◆ What to work on ◆
Only the lines below between the ones containing "theorem mem_of_State_imgHeader (s" and "(State.bootRewrite s r", inclusive, are to be reproduced, each exactly as it stands.

(Data excerpts)
@[simp] theorem mem_of_State_portAns (s : State) (r : Nat) (a : Resp) :
    (State.portAns s r a).mem = s.mem := by unfold State.portAns; (repeat' split) <;> simp

@[simp] theorem mem_of_State_portTook (r port : Nat) (s : State) :
    (State.portTook r port s).mem = s.mem := by unfold State.portTook; simp

@[simp] theorem mem_of_State_portReq (r port p : Nat) (q : PortReq) (f : State → State) (s : State) (hf : ∀ (z : State), (f z).mem = z.mem) :
    (State.portReq r port p q f s).mem = s.mem := by unfold State.portReq; simp [hf]

@[simp] theorem mem_of_State_holdExpiry (s : State) (r : Nat) :
    (State.holdExpiry s r).mem = s.mem := by unfold State.holdExpiry; (repeat' split) <;> simp

@[simp] theorem mem_of_State_toRegion (s : State) (r w : Nat) :
    (State.toRegion s r w).mem = s.mem := by unfold State.toRegion; simp

@[simp] theorem mem_of_State_pinDrive (s : State) (r i : Nat) (oe lvl : Bool) :
    (State.pinDrive s r i oe lvl).mem = s.mem := by unfold State.pinDrive; simp

@[simp] theorem mem_of_State_pinPop (s : State) (r i : Nat) :
    (State.pinPop s r i).mem = s.mem := by unfold State.pinPop; simp

@[simp] theorem mem_of_State_portPreset (s : State) (r d k : Nat) :
    (State.portPreset s r d k).mem = s.mem := by unfold State.portPreset; simp

@[simp] theorem mem_of_State_incStrobe (s : State) (r : Nat) (inc : Int) :
    (State.incStrobe s r inc).mem = s.mem := by unfold State.incStrobe; simp

@[simp] theorem mem_of_State_tapEdge (r k : Nat) (s : State) :
    (State.tapEdge r k s).mem = s.mem := by unfold State.tapEdge; dsimp only; (repeat' split) <;> simp

@[simp] theorem mem_of_State_noticeMark (d m : Nat) (late : Bool) (s : State) :
    (State.noticeMark d m late s).mem = s.mem := by unfold State.noticeMark; simp

@[simp] theorem mem_of_State_markNotice (s : State) (r n : Nat) :
    (State.markNotice s r n).mem = s.mem := by unfold State.markNotice; (repeat' split) <;> simp

@[simp] theorem mem_of_State_portStrobe (q : Nat) (s : State) :
    (State.portStrobe q s).mem = s.mem := by unfold State.portStrobe; simp

@[simp] theorem mem_of_State_evPulse (q l : Nat) (s : State) :
    (State.evPulse q l s).mem = s.mem := by unfold State.evPulse; simp

@[simp] theorem mem_of_State_storePort (s : State) (r : Nat) (ws : List Word) :
    (State.storePort s r ws).mem = s.mem := by unfold State.storePort; simp

@[simp] theorem mem_of_State_blkPut (s : State) (r b i v : Nat) (ninth : Bool) :
    (State.blkPut s r b i v ninth).mem = s.mem := by unfold State.blkPut; simp

@[simp] theorem mem_of_State_blkWrite (s : State) (r b : Nat) (parity : Bool) (x : BlockAccess) :
    (State.blkWrite s r b parity x).mem = s.mem := by unfold State.blkWrite; dsimp only; (repeat' split) <;> simp

@[simp] theorem mem_of_State_blkRead (s : State) (r b : Nat) (parity portB : Bool) (x : BlockAccess) :
    (State.blkRead s r b parity portB x).mem = s.mem := by unfold State.blkRead; dsimp only; (repeat' split) <;> simp

@[simp] theorem mem_of_State_blkCycle (s : State) (r b : Nat) (parity : Bool) (pa pb : Option BlockAccess) :
    (State.blkCycle s r b parity pa pb).mem = s.mem := by unfold State.blkCycle; dsimp only; (repeat' split) <;> simp

@[simp] theorem mem_of_State_logicEdge (r g : Nat) (s : State) :
    (State.logicEdge r g s).mem = s.mem := by unfold State.logicEdge; dsimp only; (repeat' split) <;> simp

@[simp] theorem mem_of_State_tickRegion (g r : Nat) (s : State) :
    (State.tickRegion g r s).mem = s.mem := by unfold State.tickRegion; simp

@[simp] theorem mem_of_State_tick (s : State) :
    (State.tick s).mem = s.mem := by unfold State.tick; simp

@[simp] theorem mem_of_State_clockLost (s : State) (r : Nat) :
    (State.clockLost s r).mem = s.mem := by unfold State.clockLost; simp

@[simp] theorem mem_of_State_clockResume (s : State) (r : Nat) :
    (State.clockResume s r).mem = s.mem := by unfold State.clockResume; simp

@[simp] theorem mem_of_State_regionStart (s : State) (r : Nat) :
    (State.regionStart s r).mem = s.mem := by unfold State.regionStart; simp

@[simp] theorem mem_of_State_regionStop (s : State) (r : Nat) :
    (State.regionStop s r).mem = s.mem := by unfold State.regionStop; simp

@[simp] theorem mem_of_State_imgEnd (s : State) (res region : Nat) :
    (State.imgEnd s res region).mem = s.mem := by unfold State.imgEnd; (repeat' split) <;> simp

@[simp] theorem mem_of_State_setCmd (s : State) (c : ImgCmd) :
    (State.setCmd s c).mem = s.mem := by unfold State.setCmd; simp

@[simp] theorem mem_of_State_setSlotRec (s : State) (b slot : Nat) (x : SlotRec) :
    (State.setSlotRec s b slot x).mem = s.mem := by unfold State.setSlotRec; simp

@[simp] theorem mem_of_State_setBootSlot (s : State) (r slot : Nat) :
    (State.setBootSlot s r slot).mem = s.mem := by unfold State.setBootSlot; simp

@[simp] theorem mem_of_State_revokeImage (s : State) (b slot : Nat) :
    (State.revokeImage s b slot).mem = s.mem := by unfold State.revokeImage; simp

@[simp] theorem mem_of_State_metaWrite (s : State) (c : ImgCmd) :
    (State.metaWrite s c).mem = s.mem := by unfold State.metaWrite; (repeat' split) <;> simp

@[simp] theorem mem_of_State_imgAsk (s : State) :
    (State.imgAsk s).mem = s.mem := by unfold State.imgAsk; (repeat' split) <;> simp

@[simp] theorem mem_of_State_imgCmd (v : Word) (s : State) :
    (State.imgCmd v s).mem = s.mem := by unfold State.imgCmd; dsimp only; (repeat' split) <;> simp

@[simp] theorem mem_of_State_imgHeader (s : State) (bs : List Byte) :
    (State.imgHeader s bs).mem = s.mem := by unfold State.imgHeader; dsimp only; (repeat' split) <;> simp

@[simp] theorem mem_of_State_imgFetchFail (s : State) (kind : Nat) :
    (State.imgFetchFail s kind).mem = s.mem := by unfold State.imgFetchFail; (repeat' split) <;> simp

@[simp] theorem mem_of_State_commitWrite (s : State) (h : List Word) (slot : Nat) :
    (State.commitWrite s h slot).mem = s.mem := by unfold State.commitWrite; simp

@[simp] theorem mem_of_State_cmdEnd (s : State) (bad : List (Fin 96)) :
    (State.cmdEnd s bad).mem = s.mem := by unfold State.cmdEnd; (repeat' split) <;> simp

@[simp] theorem mem_of_State_imgTimeout (s : State) :
    (State.imgTimeout s).mem = s.mem := by unfold State.imgTimeout; (repeat' split) <;> simp

@[simp] theorem mem_of_State_loadFrame (s : State) (r slot : Nat) :
    (State.loadFrame s r slot).mem = s.mem := by unfold State.loadFrame; simp

@[simp] theorem mem_of_State_setLoad (s : State) (x : Load) :
    (State.setLoad s x).mem = s.mem := by unfold State.setLoad; simp

@[simp] theorem mem_of_State_bootRewrite (s : State) (r k : Nat) :
    (State.bootRewrite s r k).mem = s.mem := by unfold State.bootRewrite; simp

@[simp] theorem mem_of_State_imgRevoke (s : State) (r k : Nat) :
    (State.imgRevoke s r k).mem = s.mem := by unfold State.imgRevoke; simp

@[simp] theorem mem_of_State_owedWrites (s : State) :
    (State.owedWrites s).mem = s.mem := by unfold State.owedWrites; simp

@[simp] theorem mem_of_State_formLists (s : State) (own : List Nat) :
    (State.formLists s own).mem = s.mem := by unfold State.formLists; simp

@[simp] theorem mem_of_State_programClocks (s : State) :
    (State.programClocks s).mem = s.mem := by unfold State.programClocks; simp

@[simp] theorem mem_of_State_swapDrop (r : Nat) (s : State) :
    (State.swapDrop r s).mem = s.mem := by unfold State.swapDrop; simp

@[simp] theorem mem_of_State_noImage (r : Nat) (s : State) :
    (State.noImage r s).mem = s.mem := by unfold State.noImage; simp

@[simp] theorem mem_of_State_queueLoads (s : State) (rs : List Nat) (pll : Bool) :
    (State.queueLoads s rs pll).mem = s.mem := by unfold State.queueLoads; simp

@[simp] theorem mem_of_State_loadBegin (s : State) :
    (State.loadBegin s).mem = s.mem := by unfold State.loadBegin; simp

@[simp] theorem mem_of_State_enableLoaded (s : State) (r : Nat) :
    (State.enableLoaded s r).mem = s.mem := by unfold State.enableLoaded; (repeat' split) <;> simp

@[simp] theorem mem_of_State_nextCand (rs : List Nat) (s : State) :
    (State.nextCand rs s).mem = s.mem := by unfold State.nextCand; simp

@[simp] theorem mem_of_State_loadRegion (bad : List (Fin 96)) (r : Nat) (s : State) :
    (State.loadRegion bad r s).mem = s.mem := by
  unfold loadRegion; split
  · rfl
  · dsimp only; (repeat' split) <;> simp

@[simp] theorem mem_of_State_loadWave (s : State) (bad : List (Fin 96)) :
    (State.loadWave s bad).mem = s.mem := by unfold State.loadWave; simp

@[simp] theorem mem_of_State_startVerifyEnd (s : State) (bad : List (Fin 96)) :
    (State.startVerifyEnd s bad).mem = s.mem := by unfold State.startVerifyEnd; (repeat' split) <;> simp

@[simp] theorem mem_of_State_setSwap (s : State) (n : Nat) (x : Swap) :
    (State.setSwap s n x).mem = s.mem := by unfold State.setSwap; simp

@[simp] theorem mem_of_State_swapEnd (s : State) (n outcome : Nat) (why : Reason) :
    (State.swapEnd s n outcome why).mem = s.mem := by unfold State.swapEnd; dsimp only; (repeat' split) <;> simp

@[simp] theorem mem_of_State_swapDisarm (n : Nat) (s : State) :
    (State.swapDisarm n s).mem = s.mem := by unfold State.swapDisarm; simp

@[simp] theorem mem_of_State_swapTrig (s : State) (n t : Nat) (late : Bool) :
    (State.swapTrig s n t late).mem = s.mem := by unfold State.swapTrig; simp

@[simp] theorem mem_of_State_swapCtrl (n : Nat) (v : Word) (s : State) :
    (State.swapCtrl n v s).mem = s.mem := by unfold State.swapCtrl; simp

@[simp] theorem mem_of_State_swapMaskWrite (n k : Nat) (v : Word) (s : State) :
    (State.swapMaskWrite n k v s).mem = s.mem := by unfold State.swapMaskWrite; simp

@[simp] theorem mem_of_State_armRefuse (s : State) (n : Nat) (r : Reason) :
    (State.armRefuse s n r).mem = s.mem := by unfold State.armRefuse; simp

@[simp] theorem mem_of_State_armingEnd (s : State) (n : Nat) :
    (State.armingEnd s n).mem = s.mem := by unfold State.armingEnd; dsimp only; (repeat' split) <;> simp

@[simp] theorem mem_of_State_swapPark (m : List Nat) (s : State) :
    (State.swapPark m s).mem = s.mem := by unfold State.swapPark; simp

@[simp] theorem mem_of_State_swapStart (s : State) (n : Nat) :
    (State.swapStart s n).mem = s.mem := by unfold State.swapStart; (repeat' split) <;> simp

@[simp] theorem mem_of_State_swapLeave (t r : Nat) (s : State) :
    (State.swapLeave t r s).mem = s.mem := by unfold State.swapLeave; simp

@[simp] theorem mem_of_State_swapRelease (s : State) (n : Nat) (bad : List (Fin 96)) :
    (State.swapRelease s n bad).mem = s.mem := by unfold State.swapRelease; dsimp only; (repeat' split) <;> simp

@[simp] theorem mem_of_State_swapRevert (s : State) (n : Nat) (bad : List (Fin 96)) :
    (State.swapRevert s n bad).mem = s.mem := by unfold State.swapRevert; simp

@[simp] theorem mem_of_State_swapVerifyEnd (s : State) (n : Nat) (bad : List (Fin 96)) :
    (State.swapVerifyEnd s n bad).mem = s.mem := by unfold State.swapVerifyEnd; dsimp only; (repeat' split) <;> simp

@[simp] theorem mem_of_State_swapMarkFire (s : State) (n due : Nat) (late : Bool) :
    (State.swapMarkFire s n due late).mem = s.mem := by unfold State.swapMarkFire; simp

@[simp] theorem mem_of_State_disarmAll (s : State) :
    (State.disarmAll s).mem = s.mem := by unfold State.disarmAll; simp

@[simp] theorem mem_of_State_roundFree (s : State) (x y : Int) :
    (State.roundFree s x y).2.mem = s.mem := by unfold State.roundFree; (repeat' split) <;> simp

@[simp] theorem mem_of_State_setLink (s : State) (n link reason : Nat) :
    (State.setLink s n link reason).mem = s.mem := by unfold State.setLink; simp

@[simp] theorem mem_of_State_train (s : State) (n reason : Nat) :
    (State.train s n reason).mem = s.mem := by unfold State.train; simp

@[simp] theorem mem_of_State_setPeer (s : State) (n : Nat) (id : PeerId) :
    (State.setPeer s n id).mem = s.mem := by unfold State.setPeer; simp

◆ Solution to the exercise ◆
@[simp] theorem mem_of_State_imgHeader (s : State) (bs : List Byte) :
    (State.imgHeader s bs).mem = s.mem := by unfold State.imgHeader; dsimp only; (repeat' split) <;> simp

@[simp] theorem mem_of_State_imgFetchFail (s : State) (kind : Nat) :
    (State.imgFetchFail s kind).mem = s.mem := by unfold State.imgFetchFail; (repeat' split) <;> simp

@[simp] theorem mem_of_State_commitWrite (s : State) (h : List Word) (slot : Nat) :
    (State.commitWrite s h slot).mem = s.mem := by unfold State.commitWrite; simp

@[simp] theorem mem_of_State_cmdEnd (s : State) (bad : List (Fin 96)) :
    (State.cmdEnd s bad).mem = s.mem := by unfold State.cmdEnd; (repeat' split) <;> simp

@[simp] theorem mem_of_State_imgTimeout (s : State) :
    (State.imgTimeout s).mem = s.mem := by unfold State.imgTimeout; (repeat' split) <;> simp

@[simp] theorem mem_of_State_loadFrame (s : State) (r slot : Nat) :
    (State.loadFrame s r slot).mem = s.mem := by unfold State.loadFrame; simp

@[simp] theorem mem_of_State_setLoad (s : State) (x : Load) :
    (State.setLoad s x).mem = s.mem := by unfold State.setLoad; simp

@[simp] theorem mem_of_State_bootRewrite (s : State) (r k : Nat) :
    (State.bootRewrite s r k).mem = s.mem := by unfold State.bootRewrite; simp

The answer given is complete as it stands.